Tuesday, November 22, 2005

Palindromes

You're about to get a glimpse of the way the Mind of Kevin Bowman works. This is also an example of why people who have ADD tendencies should stay away from the internet.

For reasons I can't remember, I was talking with a work mate about strange audio processesing algorithms when I recalled seeing a farcical processing device on the internet that named all of the controls and such with palindromes. A quick search found the device in question to be the palindrometer (found here). Then I remembered hearing a satirical skit on NPR (my buddy Dave calls it National Proletariat Radio) that was an interview with a guy named Bob, who spoke entirely in palindromes. Of couse, this instigated a thourough search of the 'net for a transcript of that dialog. I did not find what I was looking for but did find several sites dedicated to palindromes and one site led me to another on which I discovered an intersting (to me) mathematical problem involving numerical palindromes (numbers like 12321).

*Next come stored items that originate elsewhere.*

/-! ### Steps that place no charge -/

/-- Limits stay, and no rail is charged more. -/
structure Slims (s t : State) : Prop where
  limit : ∀ r, (t.account r).limit = (s.account r).limit
  allocated : ∀ r, (t.account r).allocated ≤ (s.account r).allocated

theorem Slims.refl (s : State) : Slims s s := ⟨fun _ => rfl, fun _ => Nat.le_refl _⟩

theorem Slims.trans {s t u : State} (h : Slims s t) (k : Slims t u) : Slims s u :=
  ⟨fun r => (k.limit r).trans (h.limit r), fun r => Nat.le_trans (k.allocated r) (h.allocated r)⟩

theorem Slims.of_same {s t : State} (h : ∀ r, t.account r = s.account r) : Slims s t :=
  ⟨fun r => by rw [h], fun r => by rw [h]⟩

theorem slims_foldl {α : Type} {f : State → α → State} (hf : ∀ t x, Slims t (f t x)) (l : List α) (s : State) :
    Slims s (l.foldl f s) := foldl_keeps (P := Slims s) (fun t x h => h.trans (hf t x)) l (.refl s)

theorem without_allocated (x : Account) (c : Chan) : (x.without c).allocated ≤ x.allocated :=
  chargeSum_sublist List.filter_sublist

theorem Slims.of_without {s t : State} {c : Chan}
    (h : ∀ r, t.account r = (s.account r).without c ∨ t.account r = s.account r) : Slims s t := by
  refine ⟨fun r => ?_, fun r => ?_⟩
  · rcases h r with e | e <;> rw [e]
    rfl
  · rcases h r with e | e <;> rw [e]
    exact without_allocated _ c

theorem SameCore.slims {s t : State} (h : SameCore s t) : Slims s t := .of_same h.account

theorem slims_stopOne (s : State) (cause : StopCause) (c : Chan) : Slims s (s.stopOne cause c) :=
  .of_without fun r => .inl (stopOne_account s cause c r)

theorem Turns.slims {s t : State} {c : Chan} {k : Controller} (h : Turns s t c k) : Slims s t := by
  refine .of_without (c := c) fun r => ?_
  rw [h.account, State.recharged]
  split
  · exact .inl rfl
  · exact .inr rfl

theorem Bit.slims {s t : State} (h : Bit s t) : Slims s t := by
  rcases h.cases_turns with h | ⟨c, rfl⟩ | ⟨c, k, ht, -⟩ | ⟨r, v, -, -, rfl⟩
  · exact h.slims
  · exact .of_same (reprioritize_account s c)
  · exact ht.slims
  · exact slims_foldl (fun t x => slims_stopOne t _ _) v s

theorem Bits.slims {s t : State} (h : Bits s t) : Slims s t :=
  h.keeps (P := Slims s) (fun hb h => h.trans hb.slims) (.refl s)

theorem valued_account (s : State) (r : Rail) : s.valued.account r = s.account r := by
  unfold State.valued
  generalize tabulate s.demandNow = x
  rfl

theorem slims_recompute (s : State) : Slims s s.recompute :=
  (Slims.of_same (valued_account s)).trans (bits_recompute s).slims

theorem faultOne_account (s : State) (cause : FaultCause) (c : Chan) (r : Rail) :
    (s.faultOne cause c).account r = (s.account r).without c := by
  unfold State.faultOne
  rw [(sameCore_reportChannel _ _ _).account, State.setCtl_account, State.quiet, State.setSen_account,
    account_uncharge]

theorem slims_faultOne (s : State) (cause : FaultCause) (c : Chan) : Slims s (s.faultOne cause c) :=
  .of_without fun r => .inl (faultOne_account s cause c r)

theorem slims_fault (s : State) (cause : FaultCause) (c : Chan) : Slims s (s.fault cause c) := by
  have h := (slims_faultOne s cause c).trans (bits_faultCascade s cause c).slims
  rw [fault_eq]
  split
  · exact h.trans (slims_recompute _)
  · exact h

/-! ### Steps that place one -/

theorem shed_account {s : State} {r : Rail} {p need : Nat} {v : List Charge} (hv : s.victims r p need = some v) (q : Rail) :
    ((s.shed v).account q).charges = (s.account q).charges.filter fun y => v.all fun x => y.chan ≠ x.chan := by
  rw [shed_victims hv]
  have h (v : List Charge) : ∀ s : State, ((v.foldl (fun t x => t.stopOne .shed x.chan) s).account q).charges =
      (s.account q).charges.filter fun y => v.all fun x => y.chan ≠ x.chan := by
    induction v with
    | nil => intro s; simp
    | cons x v ih =>
      intro s
      rw [List.foldl_cons, ih, stopOne_account, Account.without, List.filter_filter]
      refine List.filter_congr fun y _ => ?_
      simp [Bool.and_comm]
  exact h v s

/-- Once the victims are shed the rail has room for what was needed. -/
theorem shed_room {s : State} {r : Rail} {p need : Nat} {v : List Charge} (hv : s.victims r p need = some v)
    (hs : (s.account r).allocated ≤ (s.account r).limit) :
    need + ((s.shed v).account r).allocated ≤ (s.account r).limit := by
  have hleft : ((s.shed v).account r).allocated + chargeSum v ≤ (s.account r).allocated := by
    unfold Account.allocated
    rw [shed_account hv]
    refine chargeSum_filter_add (victims_spec hv).1 fun x hx => ?_
    rw [List.all_eq_false]
    exact ⟨x, hx, by simp⟩
  have hroom := victims_room hv
  unfold Account.free at hroom
  omega

theorem slims_shed {s : State} {r : Rail} {p need : Nat} {v : List Charge} (hv : s.victims r p need = some v) :
    Slims s (s.shed v) := (bit_shed hv).slims

/-- A charge for which there is room may be placed. -/
theorem budgetLaw_insert {s t : State} {r : Rail} (h : BudgetLaw s)
    (hlimit : ∀ q, (t.account q).limit = (s.account q).limit)
    (hr : (t.account r).allocated ≤ (s.account r).limit)
    (hq : ∀ q ≠ r, (t.account q).allocated ≤ (s.account q).allocated) : BudgetLaw t := fun q => by
  rw [hlimit]
  by_cases e : q = r
  · rw [e]; exact hr
  · exact Nat.le_trans (hq q e) (h q)

theorem BudgetLaw.slims {s t : State} (h : BudgetLaw s) (k : Slims s t) : BudgetLaw t := fun r => by
  rw [k.limit]
  exact Nat.le_trans (k.allocated r) (h r)

theorem budgetLaw_admitted {s : State} (h : BudgetLaw s) {r : Rail} {e : QueueEntry} {v : List Charge}
    (hv : s.victims r e.priority (s.cfg e.chan).classAU = some v) :
    BudgetLaw ((s.shed v).grantEntry e.chan r) := by
  have hshed := slims_shed hv
  have hg := granted_grantEntry (s.shed v) e.chan r
  refine budgetLaw_insert (r := r) h (fun q => ?_) ?_ (fun q hq => ?_)
  · rw [hg.account]
    split
    next e => rw [e]; exact hshed.limit r
    next => exact hshed.limit q
  · rw [hg.account, if_pos rfl]
    unfold Account.allocated
    rw [chargeSum_insertBy, (moves_shed s v).cfg]
    exact shed_room hv (h r)
  · rw [hg.account, if_neg hq]
    exact hshed.allocated q

theorem budgetLaw_move {s : State} (h : BudgetLaw s) {lost r : Rail} {p : Nat} {x : Charge} {v : List Charge}
    (hv : s.victims r p x.classAU = some v) : BudgetLaw ((s.shed v).switchOne x lost r) := by
  have hshed := slims_shed hv
  have hm := moved_switchOne (s.shed v) x lost r
  refine budgetLaw_insert (r := r) h (fun q => ?_) ?_ (fun q hq => ?_)
  · rw [hm.account]
    split
    next e => rw [e]; exact hshed.limit r
    next => exact hshed.limit q
  · rw [hm.account, if_pos rfl]
    unfold Account.allocated
    rw [chargeSum_insertBy]
    have hroom := shed_room hv (h r)
    have hless := without_allocated ((s.shed v).account r) x.chan
    unfold Account.allocated at hroom hless
    omega
  · rw [hm.account, if_neg hq]
    exact Nat.le_trans (without_allocated _ _) (hshed.allocated q)

theorem slims_stop (s : State) (cause : StopCause) (c : Chan) : Slims s (s.stop cause c) :=
  (slims_stopOne s cause c).trans (bits_stopTree _ cause c s).slims

theorem budgetLaw_takeLoss {s : State} (h : BudgetLaw s) (lost : Rail) (x : LossEntry) :
    BudgetLaw (s.takeLoss lost x) := by
  rcases takeLoss_cases s lost x with ⟨-, e⟩ | ⟨-, -, e⟩ | ⟨r, v, -, hm, e⟩ <;> rw [e]
  · exact h
  · exact h.slims (slims_stop s _ _)
  · obtain ⟨-, -, -, hv⟩ := moveOf_eq_some hm
    exact (budgetLaw_move h hv).slims (bits_enterSwitchover _ _ _ _).slims

theorem budgetLaw_loseRail {s : State} (h : BudgetLaw s) (r : Rail) : BudgetLaw (s.loseRail r) := by
  rw [loseRail_eq]
  have hlist : BudgetLaw ((s.lossList r).foldl (fun u x => u.takeLoss r x) (s.railDown r)) :=
    foldl_keeps (P := BudgetLaw) (fun t x ht => budgetLaw_takeLoss ht r x) _ (s := s.railDown r) h
  exact hlist.slims (sameCore_deliver _ _ _).slims

/-! ### Whole steps -/

/-- A channel's record may be rewritten before a step. -/
theorem Slims.after_setCfg {s t : State} {c : Chan} {f : ChannelConfig} (h : Slims (s.setCfg c f) t) : Slims s t :=
  ⟨h.limit, h.allocated⟩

So now I'm completely intrigued by this mathematical problem, which you can read about here. I started thinking about a related subject: what does it mean to "reverse a number"? And I discovered a couple of interesting things:
1) The absolute value of the difference of a number and it's reverse is a number evenly divisible by nine. This was really no surprise once I remembered the old accounting trick related to transposed digits (if the error is a multiple of 9, you've probably made a transposition error).
2) The result of dividing the difference mentioned above by 9 is often a palindrome! This was true for all of the numbers I first experimented with. My first experiments were with sequencial digits, like 123, 456, 987654, etc. I even tried 196 (196 - 691 / 9 = 55). However, I was able to find numbers that, when subtracted from thier reverse and divided by 9, did not result in a palindrome (72157 - 75127 / 9 = 330).
3) At least for some numbers, the process of "reverse and subtract" (and taking the absolute value) results in a palindrome. The number 196 "solves" in this case:
196 - 691 = 495
495 - 594 = 99

Subtraction is nothing more than adding with negative numbers. Perhaps this will open the door to generalizing the "reverse and add" process and help gain some understanding with the 196 problem. Or perhaps I've just found another way to waste a bunch of time.

Sunday, November 20, 2005

Model Railroad Theme


I've devised a name for my model railroad empire (such as it is). The theme is urban industrial and the name of the branch is the Inter-Urban Industrial Line. Pretty generic, I know. But since this is a freelanced layout (not representing any particular "real" place), I thought I could exercise a little artistic license. The Inter-Urban Industrial color scheme is orange, black, and white. The following two pictures are the logo on black field and on orange field, respectively:



When applied to locomotives, the horizontal stripes exend the length of the cab.

The era I am modeling is the early '60s. Steam has been completely phased out so the loco' fleet is entirely diesel or diesel-electric. A future expansion will model an interchange with a Grand Trunk double-track main, so some loco's from other railroads may operate on the IUI.

Here's the complete track plan:
The 2' X 4' section in yellow is the future addition. The darker colored track near the top is hidden from view by buildings, backdrop, whatever. Structure placement and the layout of the downtown area on the right side is preliminary.

I still have to nail down the industries on the IUI. Some ideas include a pertroleum refinery, a couple of freight stations, a piano factory, a furniture factory, a brewery and/or bottling plant, a lumber yard, and distributers (in town) of fruit and bottled goods.